There is also the A-Softmax method, an earlier improvement that constrains:

$\cos(m\theta_1) \geq \cos(\theta_2)$
$\cos(m\theta_2) \geq \cos(\theta_1)$

A-Softmax's drawback is its inconsistency for all $\theta$ . As the angle decreases, so does the margin, and at $\theta = 0$ , the margin disappears completely, possibly leading to insufficient discrimination for small-angle feature vectors.

tip

These boundary-focused improvement methods are collectively referred to as "Margin-based Loss".

Hyperparameter $s$

In learning discriminative features on the hypersphere, the cosine margin is crucial for enhancing feature discrimination.

For LMCL, the cosine margin should have a lower bound:

s \geq \frac{C - 1}{C} \log \frac{(C - 1)P_W}{1 - P_W}

where $C$ is the number of classes and $P_W$ is the expected minimum posterior probability of the class center.

This means that for optimal classification performance, $s$ should increase with the number of classes.
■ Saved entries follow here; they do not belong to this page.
-- ==== Sys2Proof/Machine/Answers.lean ====
section
/-! DEFINITION. How a command is taken: the step's work written back to the state, the ANSWER to a control telegram, and the
conditions that every control telegram, event and expiry shares. -/

namespace Sys2Proof.Machine

/-! ## Answers -/

/-- An answer: its code, its detail value where a rule gives one (log 8), and its data. -/
structure Answer where
  code : Code
  detail : Option Nat
  data : Payload
  deriving DecidableEq, Repr

/-- An answer with its code alone. -/
def Answer.plain (code : Code) : Answer := { code := code, detail := none, data := .none }

/-- An answer with a code and a detail value. -/
def Answer.with (code : Code) (detail : Nat) : Answer := { code := code, detail := some detail, data := .none }

/-- An answer that carries data. -/
def Answer.carrying (code : Code) (detail : Option Nat) (data : Payload) : Answer :=
  { code := code, detail := detail, data := data }

/-- What a control telegram comes to: the state, and its answer unless the answer is sent when a later event has come. -/
structure Taken where
  state : State
  answer : Option Answer
  deriving DecidableEq, Repr

/-- The telegram is refused or ignored with an answer: no record changes (00_scope.md, Conventions). -/
def State.refuses (s : State) (a : Answer) : Taken := { state := s, answer := some a }

/-- The telegram is taken and answered. -/
def State.answers (s : State) (a : Answer) : Taken := { state := s, answer := some a }

/-- The telegram is taken, and its answer follows later (R158, R170, R174). -/
def State.defers (s : State) : Taken := { state := s, answer := none }

/-- A telegram leaves the part. -/
def State.send (x : Sent) (s : State) : State := { s with live := s.live.send x }

/-- Send the ANSWER to a telegram, by its tag and kind (R181). -/
def State.reply (tag kind : Nat) (a : Answer) (s : State) : State := s.send (.answer tag kind a.code a.detail a.data)

/-! ## The work of a step -/

/-- End a step's work and write its records back. -/
def State.finish (w : Work) (s : State) : State := { s with live := Work.finish s.env w }

/-- Do a step's work on the records. -/
def State.doing (f : Env → Work → Work) (s : State) : State := s.finish (f s.env s.work)

/-- Offer a report outside a step's work. -/
def State.report (cls : ReportClass) (code : ReportCode) (kind : SubjectKind) (number : Nat) (detail : Option Nat)
    (s : State) : State :=
  { s with live := s.live.offer s.env cls code kind number detail }

/-! ## Control telegrams -/

/-- The answer leaves after everything else that its step sends (log 6). -/
def Taken.outcome (tag kind : Nat) (x : Taken) : State :=
  match x.answer with
  | some a => x.state.reply tag kind a
  | none => x.state

/-- Take a control telegram: without power nothing happens (log 13), in START it is answered MODE (R161), with the detail
value given; otherwise its own rule decides. -/
def control (tag kind : Nat) (detail : Option Nat) (rule : State → Taken) (s : State) :
    Host.Outcome State Fault Refusal :=
  if !s.power then .next s
  else if s.mode = .start then .next (s.reply tag kind { code := .mode, detail := detail, data := .none })
  else .next ((rule s).outcome tag kind)

/-! ## Events and expiries -/

/-- Take an event of the part itself or of another port: without power nothing happens (log 13). -/
def event (rule : State → State) (s : State) : Host.Outcome State Fault Refusal :=
  if s.power then .next (rule s) else .next s

/-- Take an expiry: its rule acts when its timer is present and the clock has reached it. A timer that is gone has nothing to
act on (R51, R72, R123, R126), and one that was set anew has not come yet (R52, R56; log 2). -/
def State.expire (timer : Option Nat) (rule : State → State) (s : State) : State :=
  if timer.any (fun moment => moment ≤ s.clock) then rule s else s

/-! ## Conditions that several rules read -/

/-- A commit is in progress, or a restoring write runs and shows as one (R172). -/
def Store.busy (x : Store) : Bool := x.commit.isSome || x.restoring

/-- A possession telegram is answered BUSY: the store write of a commit or a restoring write runs (R172). -/
def Store.writing (x : Store) : Bool := x.restoring || x.commit.any (fun c => c.phase == .storeWrite)

/-- The slot in which a route stands (R63). -/
def Live.slotOf (route : Nat) (l : Live) : Option (Nat × Slot) := l.slots.find? (fun x => x.2.route == route)

/-- The request of a route on the waiting list (R69). -/
def Live.requestOf (route : Nat) (l : Live) : Option Request := l.waiting.find? (fun q => q.route == route)

end Sys2Proof.Machine
end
When the number of classes exceeds the feature dimension, the upper bound of the cosine margin decreases. Therefore, a hypersphere with a large radius is necessary for embedding features with small intra-class and large inter-class distances.

Hyperparameter $m$

hyperparameter

The figure above shows the impact of different $m$ values on the feature space.

It can be seen that as $m$ increases, the boundaries between classes become clearer.

Considering the binary classification case, suppose the normalized feature vector $x$ is given.

Let $W_i$ denote the normalized weight vector, and $\theta_i$ denote the angle between $x$ and $W_i$ .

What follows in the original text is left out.